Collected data
-- ==== Sys2Proof/Certificates/Slice0/Obligations.lean ====
section
/-! DEFINITION. The statements for the provers. -/

open Sys2Proof Sys2Proof.Machine Host

/-! ### Steps and reset -/

/-- A step carries out the command at the front of the queue with the rest of the queue left; with no command waiting the block
idles (the model's choice, log entry 1). -/
def Obligations.StepRunsFrontCommand : Prop :=
  (∀ (c : Instr) (rest : List Instr) (s : State), s.pending = c :: rest → step s = exec c { s with pending := rest }) ∧
    ∀ s : State, s.pending = [] → step s = .next s

/-- The power-on state (R14): SETUP, both counts at 0, empty tables, 2,048 free ticket records, the next ticket number 1, the
receiver in HUNT, the intake and the reply path empty, and STARTED alone in the report queue with the gap mark clear.
The power-on state keeps the bounds of the Host Port, and its stocks, terminal table and records are sound.
RESETN falling puts the part in its power-on state with no report waiting, whatever state it was in; RESETN rising leaves the
power-on state with STARTED waiting; an edge to the level RESETN already has is no event (log entries 3 and 17).
While RESETN is held low no command but its release changes anything (R14, R4). -/
def Obligations.ResetLeavesPowerOnState : Prop :=
  (let s := State.reset
   s.kit.event = .setup ∧ s.kit.clock = 0 ∧ s.kit.seconds = 0 ∧ s.kit.items = [] ∧ s.kit.courses = [] ∧ s.kit.stations = [] ∧
     s.kit.terminals = [] ∧ s.kit.groups = [] ∧ s.kit.tickets = [] ∧ freeRecords s.kit = 2048 ∧ s.kit.nextTicket = 1 ∧
     s.kit.drawOrder = [] ∧ s.kit.turn = none ∧ s.kit.broadcast = false ∧ s.host.rx = .hunt ∧ s.host.intake = [] ∧
     s.host.replyPath = [] ∧ s.host.reports = [⟨0, .started⟩] ∧ s.host.gap = false ∧ s.host.discards = 0 ∧ s.host.tx = none ∧
     s.resetLow = false ∧ s.pending = []) ∧
  (State.reset.host.sound ∧ State.reset.kit.stockSound ∧ State.reset.kit.busSound ∧ State.reset.kit.recordsSound) ∧
  (∀ s : State,
     (s.resetLow = false →
       exec .resetAssert s =
         .next { kit := Kitchen.powerOn, host := { HostPort.powerOn with reports := [] }, resetLow := true, pending := s.pending }) ∧
     (s.resetLow = true → exec .resetRelease s = .next { State.reset with pending := s.pending }) ∧
     (s.resetLow = true → exec .resetAssert s = .next s) ∧ (s.resetLow = false → exec .resetRelease s = .next s)) ∧
  (∀ (c : Instr) (s : State), s.resetLow = true → c ≠ .resetRelease → exec c s = .next s)

/-! ### The second and the events of time -/

/-- A device second (R4, R5). What the second before still owes comes first: warm-ups, releases, overdue tickets, life ends, plating
starts, each ascending, and the clock limit, by what their own commands do (log entries 5, 23). Then the device second count rises by
1, and the countdown of a WARMING station falls by 1 (R106). In SERVICE below the limit the clock rises by 1, P is recomputed for the
PLANNED and FIRING groups (R56), and these are owed for the new second: WARMING stations with countdown 0 (R106), stations with a QUEUED
ticket at its release (R86), stations with a COOKING ticket not marked, started before, at START plus Ceff plus G (R98), PLANNED and
FIRING groups at T − D (R143), FIRING and READY groups not dying at their life end (R148), and the limit at 65,535 (R9). In any
other case only the warm-ups are owed. With the limit owed in SERVICE the event closes and the clock stands (log entry 5).
That the groups are recomputed in ascending number is log entry 23, the settling log entry 9. -/
def Obligations.DeviceSecondAdvances : Prop :=
  ∀ s : State, s.resetLow = false →
    let w0 := begun s.kit
    let w1 := forEach endWarmup w0.owed.warm w0
    let w2 := forEach releaseTickets w1.owed.release w1
    let w3 := forEach overdueTickets w2.owed.overdue w2
    let w4 := forEach reachLife w3.owed.life w3
    let w5 := forEach startPlating w4.owed.plating w4
    let w6 := reachLimit w5
    let ticked : Work :=
      { w6 with
        seconds := w6.seconds + 1
        stations := w6.stations.map fun x => if x.mode = .warming then { x with countdown := x.countdown - 1 } else x }
    let served : Work := { ticked with clock := ticked.clock + 1 }
    let now := forEach recompute ((served.groups.filter fun g => g.state == .planned || g.state == .firing).map Group.number) served
    let warmed := fun w : Work => (w.stations.filter fun x => x.mode == .warming && x.countdown == 0).map Station.number
    let due : Owed :=
      { warm := warmed now
        release :=
          (now.stations.filter fun x =>
            now.tickets.any fun t => t.station == x.number && t.state == .queued && decide (t.release ≤ now.clock)).map Station.number
        overdue :=
          (now.stations.filter fun x =>
            now.tickets.any fun t =>
              t.station == x.number && t.state == .cooking && !t.overdue && decide (t.startAt.getD 0 < now.clock) &&
                decide (t.startAt.getD 0 + t.ceff + x.defn.grace ≤ now.clock)).map Station.number
        plating :=
          (now.groups.filter fun g =>
            (g.state == .planned || g.state == .firing) && decide ((g.target : Int) - g.lead ≤ now.clock)).map Group.number
        life :=
          (now.groups.filter fun g =>
            (g.state == .firing || g.state == .ready) && !g.flags.dying && g.lifeEnd.any fun e => decide (e ≤ (now.clock : Int))).map
            Group.number
        limit := now.clock == 65535 }
    (∀ n, exec (.warmupEnd n) s = .next (moved s (endWarmup n w0)) ∧
       exec (.ticketRelease n) s = .next (moved s (releaseTickets n w0)) ∧
       exec (.ticketOverdue n) s = .next (moved s (overdueTickets n w0)) ∧ exec (.lifeEnd n) s = .next (moved s (reachLife n w0)) ∧
       exec (.platingStart n) s = .next (moved s (startPlating n w0)) ∧ exec .clockLimit s = .next (moved s (reachLimit w0))) ∧
    (s.kit.owed = Owed.none → w6 = w0) ∧
    ∃ w : Work, exec .deviceSecond s = .next (moved s w) ∧ w.seconds = s.kit.seconds + 1 ∧
      (w6.event = .service → w6.clock < 65535 →
        w = passSettle { now with owed := due } ∧ Settles { served with owed := due } w) ∧
      (w6.event ≠ .service ∨ 65535 ≤ w6.clock → w = { ticked with owed := { Owed.none with warm := warmed ticked } }) ∧
      (s.kit.owed.limit = true → s.kit.event = .service → w6.event = .closed ∧ w.event = .closed ∧ w.clock = s.kit.clock)

/-- The end of a warm-up (R106, R114): the WARMING station whose countdown has reached 0 becomes READY, STNMODE (READY, WARM) is
raised, a MODE frame is made pending for its current terminal, and its arbiter acts. Where it is not owed it does not occur.
What the Pass Unit then does, settling, is log entry 9. -/
def Obligations.WarmupEndMakesReady : Prop :=
  ∀ (s : State) (st : Nat), s.resetLow = false →
    (st ∉ s.kit.owed.warm → exec (.warmupEnd st) s = .next s) ∧
    ∀ x : Station, st ∈ s.kit.owed.warm → findStation s.kit st = some x → x.mode = .warming → x.countdown = 0 →
      let w0 := setOwed (fun o => { o with warm := dropNumber st o.warm }) (begun s.kit)
      let w1 := atCurrent st (markMode st)
        (raise (.stnmode st .ready .warm 0) (setStation st (fun y => { y with mode := .ready, countdown := 0 }) w0))
      ∃ w : Work, exec (.warmupEnd st) s = .next (moved s w) ∧ w = passSettle (arbiter st w1) ∧ Settles w1 w

/-- A release reached (R86): every QUEUED ticket of the station whose release the clock has reached becomes DUE, no other ticket
changes, P is recomputed for their groups, in ascending number (log entry 23), and then the station's arbiter acts once.
What the Pass Unit then does, settling, is log entry 9. -/
def Obligations.ReleaseMakesTicketsDue : Prop :=
  ∀ (s : State) (st : Nat), s.resetLow = false →
    (st ∉ s.kit.owed.release → exec (.ticketRelease st) s = .next s) ∧
    (st ∈ s.kit.owed.release → s.kit.event = .service →
      let reached := fun t : Ticket => t.station == st && decide (t.release ≤ s.kit.clock)
      let w0 := setOwed (fun o => { o with release := dropNumber st o.release }) (begun s.kit)
      let w1 : Work :=
        { w0 with tickets := s.kit.tickets.map fun t => if t.state == .queued && reached t then { t with state := .due } else t }
      let told := (s.kit.groups.filter fun g =>
        s.kit.tickets.any fun t => t.group == g.number && (t.state == .queued && reached t)).map Group.number
      ∃ w : Work, exec (.ticketRelease st) s = .next (moved s w) ∧
        w = passSettle (arbiter st (told.foldl (fun w n => recompute n w) w1)) ∧ Settles w1 w)

/-- Overdue tickets (R98): each COOKING ticket of the station whose start, Ceff and grace lie at or before the clock and whose mark
is clear is marked, and TKOVER is raised for each in queue order; nothing else changes. -/
def Obligations.OverdueTicketsMarked : Prop :=
  ∀ (s : State) (st : Nat) (x : Station), s.resetLow = false → s.kit.event = .service → st ∈ s.kit.owed.overdue →
    findStation s.kit st = some x →
    let late := (queueOf s.kit st).filter fun t =>
      t.station == st && t.state == .cooking && !t.overdue && decide (t.startAt.getD 0 < s.kit.clock) &&
        decide (t.startAt.getD 0 + t.ceff + x.defn.grace ≤ s.kit.clock)
    exec (.ticketOverdue st) s =
      .next (moved s
        { begun s.kit with
          owed := { s.kit.owed with overdue := dropNumber st s.kit.owed.overdue }
          tickets := s.kit.tickets.map fun t =>
            if late.any (fun u => u.number == t.number) then { t with overdue := true } else t
          out := late.map fun t =>
            ⟨s.kit.clock, .tkover t.number st t.group (((findGroup s.kit t.group).map Group.tag).getD 0) t.item t.comp
              (t.startAt.getD 0) t.ceff⟩ })

/-- The readiness test (R143): SERVICE, PLANNED or FIRING, not held, every live plated ticket DONE, and the clock at or past T − D.
A plating start reached (R143, R144, R153): a group that passes the test and has no undrawn STANDING line becomes READY and
GRPREADY is raised; one with undrawn lines joins the draw order, and so does every other group still to be tested at the same value
that passes and has an undrawn STANDING line, and no other (log entry 6); one that does not pass is out of the draw order. Then the
Pass Unit settles (log entry 9). -/
def Obligations.PlatingStartTestsGroup : Prop :=
  (∀ (k : Kitchen) (g : Group), testPasses k g = true ↔
     k.event = .service ∧ (g.state = .planned ∨ g.state = .firing) ∧ g.flags.held = false ∧
       (∀ t ∈ k.tickets, t.group = g.number → t.kind ≠ .standing → t.state ≠ .voiding → t.state = .done) ∧
       (g.target : Int) - g.lead ≤ k.clock) ∧
  (∀ (s : State) (n : Nat), s.resetLow = false →
     (n ∉ s.kit.owed.plating → exec (.platingStart n) s = .next s) ∧
     ∀ g : Group, n ∈ s.kit.owed.plating → findGroup s.kit n = some g →
       let waits := fun h : Group => ∃ l ∈ h.lines, l.drawn = false ∧ (findItem s.kit l.item).map Item.kind = some .standing
       let w0 := setOwed (fun o => { o with plating := dropNumber n o.plating }) (begun s.kit)
       (testPasses s.kit g = true → ¬waits g →
         ∃ w : Work, exec (.platingStart n) s = .next (moved s (passSettle w)) ∧ Settles w0 (passSettle w) ∧
           (∃ h, findGroup w.toKitchen n = some h ∧ h.state = .ready ∧ h.lines = g.lines ∧ h.proj = g.proj) ∧
           w.out = [⟨s.kit.clock, .grpready n g.tag g.proj g.target g.flags⟩] ∧ n ∉ w.drawOrder ∧ w.tickets = s.kit.tickets) ∧
       (testPasses s.kit g = true → waits g →
         ∃ w : Work, exec (.platingStart n) s = .next (moved s (passSettle w)) ∧ Settles w0 (passSettle w) ∧
           w.groups = s.kit.groups ∧ w.tickets = s.kit.tickets ∧ w.out = [] ∧
           ∀ m, m ∈ w.drawOrder ↔ m ∈ s.kit.drawOrder ∨ m = n ∨
             m ∈ s.kit.owed.plating ∧ ∃ h, findGroup s.kit m = some h ∧ testPasses s.kit h = true ∧ waits h) ∧
       (testPasses s.kit g = false →
         exec (.platingStart n) s = .next (moved s (passSettle { w0 with drawOrder := dropNumber n s.kit.drawOrder }))))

Problem statement: Among the records, find every line holding the word "waits" and copy it.

Response for this exercise:
       let waits := fun h : Group => ∃ l ∈ h.lines, l.drawn = false ∧ (findItem s.kit l.item).map Item.kind = some .standing
       (testPasses s.kit g = true → ¬waits g →
       (testPasses s.kit g = true → waits g →
             m ∈ s.kit.owed.plating ∧ ∃ h, findGroup s.kit m = some h ∧ testPasses s.kit h = true ∧ waits h) ∧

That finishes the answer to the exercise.